_EXCERPTED DATA_:
-- ==== Sys2Proof/Syntax.lean ====
section
/-!
DEFINITION. The commands of the block: one constructor of `Instr` per row of spec/opcode_table.json, with the row's operands.
An instruction of the Lysmas set is the command by which a core's sequencer issues it (log entry 1).
-/
namespace Sys2Proof

/-- Where and when a sequencer issues an instruction: the core (the leader of its gang), the cycle of the present frame in
which the bundle issues, and whether the instruction is the last of its bundle in slot order (R200, R202). -/
structure Issue where
  core : Fin 96
  cy : Nat
  last : Bool
deriving DecidableEq, Repr

/-- The fields of an instruction word below its opcode (R203): destination, three sources, format code or COND, and bits
[31:0], the modifiers or the immediate. -/
structure Fields where
  dst : BitVec 5
  a : BitVec 5
  b : BitVec 5
  c : BitVec 5
  fmt : BitVec 4
  mods : BitVec 32
deriving DecidableEq, Repr


/-- A hardware upset found by a checked drain (R93, R94): the logical array whose check fails and the maps of failing rows and
columns. -/
structure Upset where
  array : Fin 4
  rows : BitVec 16
  cols : BitVec 16
deriving DecidableEq, Repr

/-- How alignment fails (CH.TRAIN.CAUSE 2, 3, 5); training and alignment alike fail where the signal is lost (CAUSE 1). -/
inductive AlignFail where
  | laneOrder | skew | lock | signal
deriving DecidableEq, Repr

/-- What the read of a protected 64-bit word finds (R162, R330): the bit corrected, or an error that is not correctable. -/
inductive Found where
  | clean
  | corrected (bit : Fin 72)
  | uncorrectable
deriving DecidableEq, Repr

/-- Symbols of an HBM sector that fall into error (R229, R230): codeword, symbol, and the bits that are inverted. -/
structure Symbols where
  errs : List (Fin 2 × Fin 36 × Fin 16)
deriving DecidableEq, Repr

/-- How the classing of a row or line ends (R233, R234): repaired, no spare row left, or a line fault of a line. -/
inductive RowEnd where
  | repaired | exhausted
  | lineFault (line : Fin 36)
deriving DecidableEq, Repr

/-- The buffers of a Chain port (R268, R269, R276): messages queued for it, messages received on it, the message of a channel received in
part, and sent flits kept for a replay. -/
inductive PortBuf where
  | out | received | part | replay
deriving DecidableEq, Repr

/-- A hardware fault that a detector of Table 16-1 reports and that no other command brings about: SECDED of a core's or array's
state (structure of Table 16-6, its index, the word), local memory at an offset, a held contribution of a Bushel, a message queued in
a Chain port's buffer (a data sector, or none for its header), a command processor's state, symbols of an HBM sector that fall into error,
a line of a pseudo-channel stuck at 0 or 1 (both found by later reads), a CXL link error, a transfer of the die network, the die
bridge (none) or the control link of a die that was retried or failed for good, and a copy of the history or of an option word whose
CRC fails. -/
inductive HwFault where
  | core (c : Fin 96) (array : Option (Fin 5)) (struct : Fin 11) (index word : BitVec 8) (fixed : Bool)
  | localMem (c : Fin 96) (off : BitVec 24) (found : Found)
  | staging (n : Fin 12) (off : BitVec 22) (job : Fin 16) (block held : Nat) (found : Found)
  | portBuffer (p : Fin 12) (buf : PortBuf) (k : Nat) (sector : Option (Fin 8)) (found : Found)
  | commandProc (p : Fin 8) (fixed : Bool)
  | hbm (n : Fin 12) (off : BitVec 37) (x : Symbols)
  | hbmLine (n : Fin 12) (pc : Fin 32) (line : Fin 36) (one : Bool)
  | cxl
  | network (die : Option (Fin 2)) (control fixed : Bool)
  | history (copy : Fin 2)
  | option (word : Fin 16) (copy : Fin 2)
deriving DecidableEq, Repr

/-- What a PLDM firmware update brings (R348, R356): an image for a slot, SFW or CPFW, the revocation of a key set, or an option word
(R371). -/
inductive FwUpdate where
  | image (slot : Fin 2) (cpfw : Bool) (bytes : List Byte)
  | revoke (set : Fin 4)
  | option (word : Fin 16) (v : Word32)
deriving DecidableEq, Repr

/-- The capabilities of Table 14-2: MSI-X, the DVSECs of IDs 0, 2, 7 and 8, and the extended ones. -/
inductive CfgCap where
  | msix | dvsecDevice | dvsecMap | dvsecFlexBus | dvsecLocator | extended
deriving DecidableEq, Repr

/-- A configuration request (R298): a read or a write of a function's configuration space (0 the PF, v + 1 VF v), the number of VFs
enabled through the SR-IOV capability, a function-level reset, what a capability tells, a structure of the CDAT mailbox, or an access of `len`
bytes of a function's BAR0 (R299). -/
inductive ConfigReq where
  | read (fn : Fin 9) (off : BitVec 12)
  | write (fn : Fin 9) (off : BitVec 12) (v : Word32)
  | vfs (n : Fin 9)
  | flr (fn : Fin 9)
  | cap (fn : Fin 9) (c : CfgCap)
  | cdat (n : Nat)
  | barRead (fn : Fin 9) (off : BitVec 26) (len : Nat)
  | barWrite (fn : Fin 9) (off : BitVec 26) (len v : Nat)
deriving DecidableEq, Repr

_WORK TO BE COMPLETED_: There is a run of lines above from the one with "(x : Symbols)" to the one with "dvsecLocator | extended"; print exactly that run, both ends included, and nothing else.

_ANSWER SECTION_:
  | hbm (n : Fin 12) (off : BitVec 37) (x : Symbols)
  | hbmLine (n : Fin 12) (pc : Fin 32) (line : Fin 36) (one : Bool)
  | cxl
  | network (die : Option (Fin 2)) (control fixed : Bool)
  | history (copy : Fin 2)
  | option (word : Fin 16) (copy : Fin 2)
deriving DecidableEq, Repr

/-- What a PLDM firmware update brings (R348, R356): an image for a slot, SFW or CPFW, the revocation of a key set, or an option word
(R371). -/
inductive FwUpdate where
  | image (slot : Fin 2) (cpfw : Bool) (bytes : List Byte)
  | revoke (set : Fin 4)
  | option (word : Fin 16) (v : Word32)
deriving DecidableEq, Repr

/-- The capabilities of Table 14-2: MSI-X, the DVSECs of IDs 0, 2, 7 and 8, and the extended ones. -/
inductive CfgCap where
  | msix | dvsecDevice | dvsecMap | dvsecFlexBus | dvsecLocator | extended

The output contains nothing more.